*** Opening DATA FOR ANALYSIS ***

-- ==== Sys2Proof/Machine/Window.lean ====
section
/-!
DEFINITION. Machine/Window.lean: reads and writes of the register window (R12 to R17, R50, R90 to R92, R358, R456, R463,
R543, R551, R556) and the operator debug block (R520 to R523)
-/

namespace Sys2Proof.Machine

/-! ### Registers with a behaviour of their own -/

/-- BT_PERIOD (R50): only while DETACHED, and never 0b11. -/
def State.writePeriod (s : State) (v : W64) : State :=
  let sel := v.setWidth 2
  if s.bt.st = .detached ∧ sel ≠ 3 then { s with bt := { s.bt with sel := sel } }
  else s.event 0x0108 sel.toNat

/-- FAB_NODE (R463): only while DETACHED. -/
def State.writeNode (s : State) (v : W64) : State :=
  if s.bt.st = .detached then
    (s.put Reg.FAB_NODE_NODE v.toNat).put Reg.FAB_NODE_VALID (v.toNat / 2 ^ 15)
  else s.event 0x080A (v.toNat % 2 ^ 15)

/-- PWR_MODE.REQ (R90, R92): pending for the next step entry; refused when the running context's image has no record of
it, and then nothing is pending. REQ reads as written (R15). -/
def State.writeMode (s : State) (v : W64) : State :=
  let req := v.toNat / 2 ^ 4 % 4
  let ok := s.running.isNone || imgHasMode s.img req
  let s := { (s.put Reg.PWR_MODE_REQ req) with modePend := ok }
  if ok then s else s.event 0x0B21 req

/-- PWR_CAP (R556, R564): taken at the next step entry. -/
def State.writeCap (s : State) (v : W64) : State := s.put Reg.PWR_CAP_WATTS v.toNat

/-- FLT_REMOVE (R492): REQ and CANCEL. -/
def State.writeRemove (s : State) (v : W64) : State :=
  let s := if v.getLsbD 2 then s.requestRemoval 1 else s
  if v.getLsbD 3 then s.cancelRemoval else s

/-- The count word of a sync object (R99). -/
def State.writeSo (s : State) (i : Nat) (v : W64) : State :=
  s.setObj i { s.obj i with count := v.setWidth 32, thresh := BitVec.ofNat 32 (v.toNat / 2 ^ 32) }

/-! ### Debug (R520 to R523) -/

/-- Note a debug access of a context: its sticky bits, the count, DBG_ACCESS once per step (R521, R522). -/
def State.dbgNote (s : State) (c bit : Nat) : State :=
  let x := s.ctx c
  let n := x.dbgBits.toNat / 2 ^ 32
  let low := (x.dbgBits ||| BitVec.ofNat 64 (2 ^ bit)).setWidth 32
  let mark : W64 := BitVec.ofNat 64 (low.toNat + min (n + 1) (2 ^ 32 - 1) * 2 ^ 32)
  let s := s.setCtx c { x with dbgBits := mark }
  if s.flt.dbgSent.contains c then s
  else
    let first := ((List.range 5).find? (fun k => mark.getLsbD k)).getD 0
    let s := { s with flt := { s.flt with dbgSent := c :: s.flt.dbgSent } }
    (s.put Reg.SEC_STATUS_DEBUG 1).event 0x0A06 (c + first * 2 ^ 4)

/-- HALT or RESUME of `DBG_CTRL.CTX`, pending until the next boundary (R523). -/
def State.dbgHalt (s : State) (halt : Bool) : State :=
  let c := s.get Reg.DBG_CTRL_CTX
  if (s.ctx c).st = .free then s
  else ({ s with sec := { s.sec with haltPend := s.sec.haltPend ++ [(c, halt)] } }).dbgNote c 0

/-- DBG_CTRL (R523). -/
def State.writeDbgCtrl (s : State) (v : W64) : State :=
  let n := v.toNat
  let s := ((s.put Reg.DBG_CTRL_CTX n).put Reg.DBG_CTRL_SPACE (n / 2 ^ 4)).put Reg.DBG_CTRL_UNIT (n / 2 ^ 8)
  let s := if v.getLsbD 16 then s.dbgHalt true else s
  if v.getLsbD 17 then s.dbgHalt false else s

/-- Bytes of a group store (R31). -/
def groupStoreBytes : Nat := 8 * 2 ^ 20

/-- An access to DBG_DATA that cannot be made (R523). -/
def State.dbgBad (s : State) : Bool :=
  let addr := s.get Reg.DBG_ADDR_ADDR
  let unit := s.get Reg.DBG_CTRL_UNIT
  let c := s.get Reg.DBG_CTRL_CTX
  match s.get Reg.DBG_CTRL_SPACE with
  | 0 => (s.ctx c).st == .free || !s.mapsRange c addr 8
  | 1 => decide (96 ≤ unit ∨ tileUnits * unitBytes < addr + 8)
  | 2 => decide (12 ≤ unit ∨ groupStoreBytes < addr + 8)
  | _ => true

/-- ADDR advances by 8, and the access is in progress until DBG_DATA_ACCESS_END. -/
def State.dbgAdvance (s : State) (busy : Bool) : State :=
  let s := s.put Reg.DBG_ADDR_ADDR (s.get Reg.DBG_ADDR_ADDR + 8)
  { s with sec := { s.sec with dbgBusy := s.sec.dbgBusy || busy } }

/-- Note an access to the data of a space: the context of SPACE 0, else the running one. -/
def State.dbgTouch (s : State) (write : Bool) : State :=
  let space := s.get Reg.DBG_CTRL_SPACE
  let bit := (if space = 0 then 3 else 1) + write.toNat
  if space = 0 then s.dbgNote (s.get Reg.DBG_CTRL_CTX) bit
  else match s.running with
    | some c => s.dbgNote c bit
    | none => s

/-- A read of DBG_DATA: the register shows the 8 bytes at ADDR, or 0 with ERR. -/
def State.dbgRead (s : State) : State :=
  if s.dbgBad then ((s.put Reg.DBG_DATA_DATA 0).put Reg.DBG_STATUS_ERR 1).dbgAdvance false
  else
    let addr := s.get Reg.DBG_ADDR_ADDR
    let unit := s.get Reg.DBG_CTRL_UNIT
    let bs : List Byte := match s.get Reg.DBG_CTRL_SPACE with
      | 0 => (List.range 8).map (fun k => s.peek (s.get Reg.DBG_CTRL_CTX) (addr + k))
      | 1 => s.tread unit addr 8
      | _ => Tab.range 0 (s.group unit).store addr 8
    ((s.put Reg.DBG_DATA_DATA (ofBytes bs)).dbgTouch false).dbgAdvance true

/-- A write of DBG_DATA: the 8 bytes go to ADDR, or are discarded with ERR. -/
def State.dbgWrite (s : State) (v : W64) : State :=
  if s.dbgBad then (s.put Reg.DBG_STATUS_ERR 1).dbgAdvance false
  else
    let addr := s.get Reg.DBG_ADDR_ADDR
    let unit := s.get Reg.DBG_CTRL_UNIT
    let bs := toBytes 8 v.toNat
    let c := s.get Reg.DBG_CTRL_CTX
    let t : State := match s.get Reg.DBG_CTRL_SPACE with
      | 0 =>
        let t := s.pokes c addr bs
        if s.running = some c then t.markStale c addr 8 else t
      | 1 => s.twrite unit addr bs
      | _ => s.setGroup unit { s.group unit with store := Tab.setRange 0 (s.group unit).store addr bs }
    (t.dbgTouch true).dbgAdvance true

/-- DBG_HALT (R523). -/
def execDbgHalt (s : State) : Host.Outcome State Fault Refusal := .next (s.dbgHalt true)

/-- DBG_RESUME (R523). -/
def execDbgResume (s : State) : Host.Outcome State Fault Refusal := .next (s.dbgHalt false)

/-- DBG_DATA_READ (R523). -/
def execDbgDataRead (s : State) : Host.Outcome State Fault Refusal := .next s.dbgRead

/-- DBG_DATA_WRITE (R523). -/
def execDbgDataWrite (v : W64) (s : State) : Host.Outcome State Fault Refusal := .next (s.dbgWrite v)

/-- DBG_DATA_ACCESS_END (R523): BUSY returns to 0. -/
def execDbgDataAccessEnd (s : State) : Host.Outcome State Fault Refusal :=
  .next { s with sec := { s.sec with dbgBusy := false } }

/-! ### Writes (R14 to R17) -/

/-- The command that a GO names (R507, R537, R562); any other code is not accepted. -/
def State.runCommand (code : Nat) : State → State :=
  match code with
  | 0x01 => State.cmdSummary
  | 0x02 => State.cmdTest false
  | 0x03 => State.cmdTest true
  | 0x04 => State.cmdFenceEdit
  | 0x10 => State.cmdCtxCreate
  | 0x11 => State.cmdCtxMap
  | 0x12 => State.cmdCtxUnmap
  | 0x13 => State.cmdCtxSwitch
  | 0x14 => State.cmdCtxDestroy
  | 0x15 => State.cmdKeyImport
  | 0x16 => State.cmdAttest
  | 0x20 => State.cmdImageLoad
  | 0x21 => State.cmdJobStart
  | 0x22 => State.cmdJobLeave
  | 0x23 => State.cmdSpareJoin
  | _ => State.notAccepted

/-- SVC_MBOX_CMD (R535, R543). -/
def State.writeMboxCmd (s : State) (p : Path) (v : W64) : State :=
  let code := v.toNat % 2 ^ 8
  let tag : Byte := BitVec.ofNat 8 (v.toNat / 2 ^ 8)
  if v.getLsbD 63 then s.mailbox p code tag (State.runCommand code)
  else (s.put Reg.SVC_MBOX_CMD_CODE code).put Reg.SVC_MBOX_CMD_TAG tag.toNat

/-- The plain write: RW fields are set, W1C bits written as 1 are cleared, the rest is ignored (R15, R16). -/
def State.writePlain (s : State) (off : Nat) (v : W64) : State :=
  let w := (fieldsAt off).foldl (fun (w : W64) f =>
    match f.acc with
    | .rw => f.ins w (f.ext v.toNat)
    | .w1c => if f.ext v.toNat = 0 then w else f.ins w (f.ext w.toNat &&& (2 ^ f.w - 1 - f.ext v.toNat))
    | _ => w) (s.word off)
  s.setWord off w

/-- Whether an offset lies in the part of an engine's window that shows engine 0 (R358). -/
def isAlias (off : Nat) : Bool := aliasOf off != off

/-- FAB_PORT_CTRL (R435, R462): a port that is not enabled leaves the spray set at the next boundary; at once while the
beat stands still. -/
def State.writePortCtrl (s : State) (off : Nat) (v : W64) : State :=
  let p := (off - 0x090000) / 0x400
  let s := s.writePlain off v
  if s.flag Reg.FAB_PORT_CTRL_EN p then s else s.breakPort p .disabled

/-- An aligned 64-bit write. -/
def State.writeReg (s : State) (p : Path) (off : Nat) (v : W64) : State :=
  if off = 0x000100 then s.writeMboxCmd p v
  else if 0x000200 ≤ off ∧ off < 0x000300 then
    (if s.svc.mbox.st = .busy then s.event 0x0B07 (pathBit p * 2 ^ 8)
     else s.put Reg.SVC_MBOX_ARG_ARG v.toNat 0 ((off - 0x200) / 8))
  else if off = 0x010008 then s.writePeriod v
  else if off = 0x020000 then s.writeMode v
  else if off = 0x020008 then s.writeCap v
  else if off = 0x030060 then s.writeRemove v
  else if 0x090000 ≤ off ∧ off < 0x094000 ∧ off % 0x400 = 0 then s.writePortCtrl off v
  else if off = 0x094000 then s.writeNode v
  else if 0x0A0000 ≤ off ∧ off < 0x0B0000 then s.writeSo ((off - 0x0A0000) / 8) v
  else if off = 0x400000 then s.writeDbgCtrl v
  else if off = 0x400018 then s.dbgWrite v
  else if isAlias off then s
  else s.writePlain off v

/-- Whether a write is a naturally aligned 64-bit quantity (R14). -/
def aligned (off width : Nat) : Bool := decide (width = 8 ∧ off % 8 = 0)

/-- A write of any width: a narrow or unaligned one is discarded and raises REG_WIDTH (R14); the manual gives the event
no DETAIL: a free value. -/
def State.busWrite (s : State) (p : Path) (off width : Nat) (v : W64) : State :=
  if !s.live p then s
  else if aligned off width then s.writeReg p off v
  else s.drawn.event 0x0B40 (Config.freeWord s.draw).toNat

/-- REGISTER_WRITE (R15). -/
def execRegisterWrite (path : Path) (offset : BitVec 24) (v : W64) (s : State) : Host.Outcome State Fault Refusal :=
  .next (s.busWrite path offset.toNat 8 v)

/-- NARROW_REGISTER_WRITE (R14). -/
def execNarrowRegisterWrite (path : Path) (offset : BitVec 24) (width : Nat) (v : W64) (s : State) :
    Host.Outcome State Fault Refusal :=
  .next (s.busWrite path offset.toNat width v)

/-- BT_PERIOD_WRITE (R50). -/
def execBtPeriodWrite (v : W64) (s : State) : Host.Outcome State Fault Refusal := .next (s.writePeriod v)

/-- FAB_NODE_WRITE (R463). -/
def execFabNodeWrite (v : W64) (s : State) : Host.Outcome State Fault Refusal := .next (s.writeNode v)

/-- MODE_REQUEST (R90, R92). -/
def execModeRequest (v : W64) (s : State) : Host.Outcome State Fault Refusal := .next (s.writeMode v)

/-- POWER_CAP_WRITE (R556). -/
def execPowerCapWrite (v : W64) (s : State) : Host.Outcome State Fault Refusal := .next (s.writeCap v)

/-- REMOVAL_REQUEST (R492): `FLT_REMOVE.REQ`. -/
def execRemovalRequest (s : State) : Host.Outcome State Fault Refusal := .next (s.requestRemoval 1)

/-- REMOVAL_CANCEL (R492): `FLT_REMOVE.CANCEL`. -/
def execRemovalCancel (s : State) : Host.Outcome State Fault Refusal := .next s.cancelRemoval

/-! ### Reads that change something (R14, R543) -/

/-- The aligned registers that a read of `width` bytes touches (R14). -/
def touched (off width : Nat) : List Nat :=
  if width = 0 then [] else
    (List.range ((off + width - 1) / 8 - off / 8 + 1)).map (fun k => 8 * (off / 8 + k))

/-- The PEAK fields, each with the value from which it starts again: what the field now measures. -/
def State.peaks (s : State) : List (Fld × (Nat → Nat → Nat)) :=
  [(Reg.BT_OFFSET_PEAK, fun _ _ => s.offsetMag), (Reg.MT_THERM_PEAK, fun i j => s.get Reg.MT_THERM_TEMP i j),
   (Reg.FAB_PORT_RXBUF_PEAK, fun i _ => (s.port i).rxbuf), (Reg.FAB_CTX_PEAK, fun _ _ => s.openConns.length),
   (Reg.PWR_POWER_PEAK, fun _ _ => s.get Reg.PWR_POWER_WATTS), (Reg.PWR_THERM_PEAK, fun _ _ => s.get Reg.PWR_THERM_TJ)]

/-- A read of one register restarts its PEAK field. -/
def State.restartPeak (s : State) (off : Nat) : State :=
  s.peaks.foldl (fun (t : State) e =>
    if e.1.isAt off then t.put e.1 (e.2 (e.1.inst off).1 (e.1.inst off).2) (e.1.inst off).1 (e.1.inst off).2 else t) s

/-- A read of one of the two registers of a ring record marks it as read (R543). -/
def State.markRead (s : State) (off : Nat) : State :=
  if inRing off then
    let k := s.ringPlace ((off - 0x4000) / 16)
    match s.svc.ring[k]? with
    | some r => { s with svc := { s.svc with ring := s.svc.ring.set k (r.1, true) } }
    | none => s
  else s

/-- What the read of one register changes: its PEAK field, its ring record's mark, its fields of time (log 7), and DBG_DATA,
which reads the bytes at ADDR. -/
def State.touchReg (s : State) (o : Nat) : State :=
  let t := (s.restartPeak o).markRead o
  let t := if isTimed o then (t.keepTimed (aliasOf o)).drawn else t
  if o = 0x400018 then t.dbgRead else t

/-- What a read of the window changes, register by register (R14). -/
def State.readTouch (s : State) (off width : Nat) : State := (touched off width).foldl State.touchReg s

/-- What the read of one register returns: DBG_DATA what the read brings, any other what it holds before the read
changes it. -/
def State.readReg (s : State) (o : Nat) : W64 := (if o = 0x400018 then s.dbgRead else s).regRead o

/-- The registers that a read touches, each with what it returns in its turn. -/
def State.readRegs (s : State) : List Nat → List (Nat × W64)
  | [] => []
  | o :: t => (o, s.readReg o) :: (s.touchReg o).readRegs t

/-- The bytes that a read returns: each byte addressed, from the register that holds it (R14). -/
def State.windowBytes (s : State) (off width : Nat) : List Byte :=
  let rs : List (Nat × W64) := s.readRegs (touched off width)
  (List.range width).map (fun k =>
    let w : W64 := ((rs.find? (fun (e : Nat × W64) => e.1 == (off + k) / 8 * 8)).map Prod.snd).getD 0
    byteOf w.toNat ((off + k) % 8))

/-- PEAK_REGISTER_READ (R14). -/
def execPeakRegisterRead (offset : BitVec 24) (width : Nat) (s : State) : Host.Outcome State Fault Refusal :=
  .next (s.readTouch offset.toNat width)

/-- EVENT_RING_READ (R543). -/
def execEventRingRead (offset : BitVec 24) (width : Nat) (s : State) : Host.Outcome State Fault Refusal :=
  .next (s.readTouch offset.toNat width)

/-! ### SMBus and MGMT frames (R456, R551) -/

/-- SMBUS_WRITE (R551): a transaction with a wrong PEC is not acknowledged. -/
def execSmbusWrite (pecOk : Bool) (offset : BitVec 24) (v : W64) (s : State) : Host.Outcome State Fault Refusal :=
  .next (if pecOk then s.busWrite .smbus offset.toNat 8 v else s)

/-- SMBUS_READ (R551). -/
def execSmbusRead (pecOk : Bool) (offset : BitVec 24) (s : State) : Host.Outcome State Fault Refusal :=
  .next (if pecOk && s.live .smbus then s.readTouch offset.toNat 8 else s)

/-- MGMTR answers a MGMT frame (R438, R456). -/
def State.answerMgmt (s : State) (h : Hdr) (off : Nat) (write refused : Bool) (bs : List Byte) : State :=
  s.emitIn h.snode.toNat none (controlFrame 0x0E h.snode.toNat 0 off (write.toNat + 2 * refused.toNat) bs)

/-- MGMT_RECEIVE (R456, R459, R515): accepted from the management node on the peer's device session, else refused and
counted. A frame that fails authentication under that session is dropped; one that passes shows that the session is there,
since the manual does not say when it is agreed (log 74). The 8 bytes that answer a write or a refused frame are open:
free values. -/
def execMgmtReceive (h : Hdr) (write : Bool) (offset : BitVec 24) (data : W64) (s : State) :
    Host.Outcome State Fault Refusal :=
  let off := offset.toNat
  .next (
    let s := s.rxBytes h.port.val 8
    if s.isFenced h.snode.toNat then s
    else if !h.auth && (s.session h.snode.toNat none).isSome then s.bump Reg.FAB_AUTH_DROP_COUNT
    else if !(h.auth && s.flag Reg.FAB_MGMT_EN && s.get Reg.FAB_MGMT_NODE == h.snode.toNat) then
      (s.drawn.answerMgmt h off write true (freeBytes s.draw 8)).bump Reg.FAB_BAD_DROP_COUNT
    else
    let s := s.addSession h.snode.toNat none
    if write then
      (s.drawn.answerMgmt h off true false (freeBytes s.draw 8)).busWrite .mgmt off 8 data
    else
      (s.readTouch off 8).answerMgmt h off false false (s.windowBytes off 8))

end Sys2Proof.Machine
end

*** Closing DATA FOR ANALYSIS ***

**PROBLEM DETAILS**
Copy the records above exactly, please, but only from the first line through the line containing "def State.writeMode (s".

**COMPLETED EXERCISE**
-- ==== Sys2Proof/Machine/Window.lean ====
section
/-!
DEFINITION. Machine/Window.lean: reads and writes of the register window (R12 to R17, R50, R90 to R92, R358, R456, R463,
R543, R551, R556) and the operator debug block (R520 to R523)
-/

namespace Sys2Proof.Machine

/-! ### Registers with a behaviour of their own -/

/-- BT_PERIOD (R50): only while DETACHED, and never 0b11. -/
def State.writePeriod (s : State) (v : W64) : State :=
  let sel := v.setWidth 2
  if s.bt.st = .detached ∧ sel ≠ 3 then { s with bt := { s.bt with sel := sel } }
  else s.event 0x0108 sel.toNat

/-- FAB_NODE (R463): only while DETACHED. -/
def State.writeNode (s : State) (v : W64) : State :=
  if s.bt.st = .detached then
    (s.put Reg.FAB_NODE_NODE v.toNat).put Reg.FAB_NODE_VALID (v.toNat / 2 ^ 15)
  else s.event 0x080A (v.toNat % 2 ^ 15)

/-- PWR_MODE.REQ (R90, R92): pending for the next step entry; refused when the running context's image has no record of
it, and then nothing is pending. REQ reads as written (R15). -/
def State.writeMode (s : State) (v : W64) : State :=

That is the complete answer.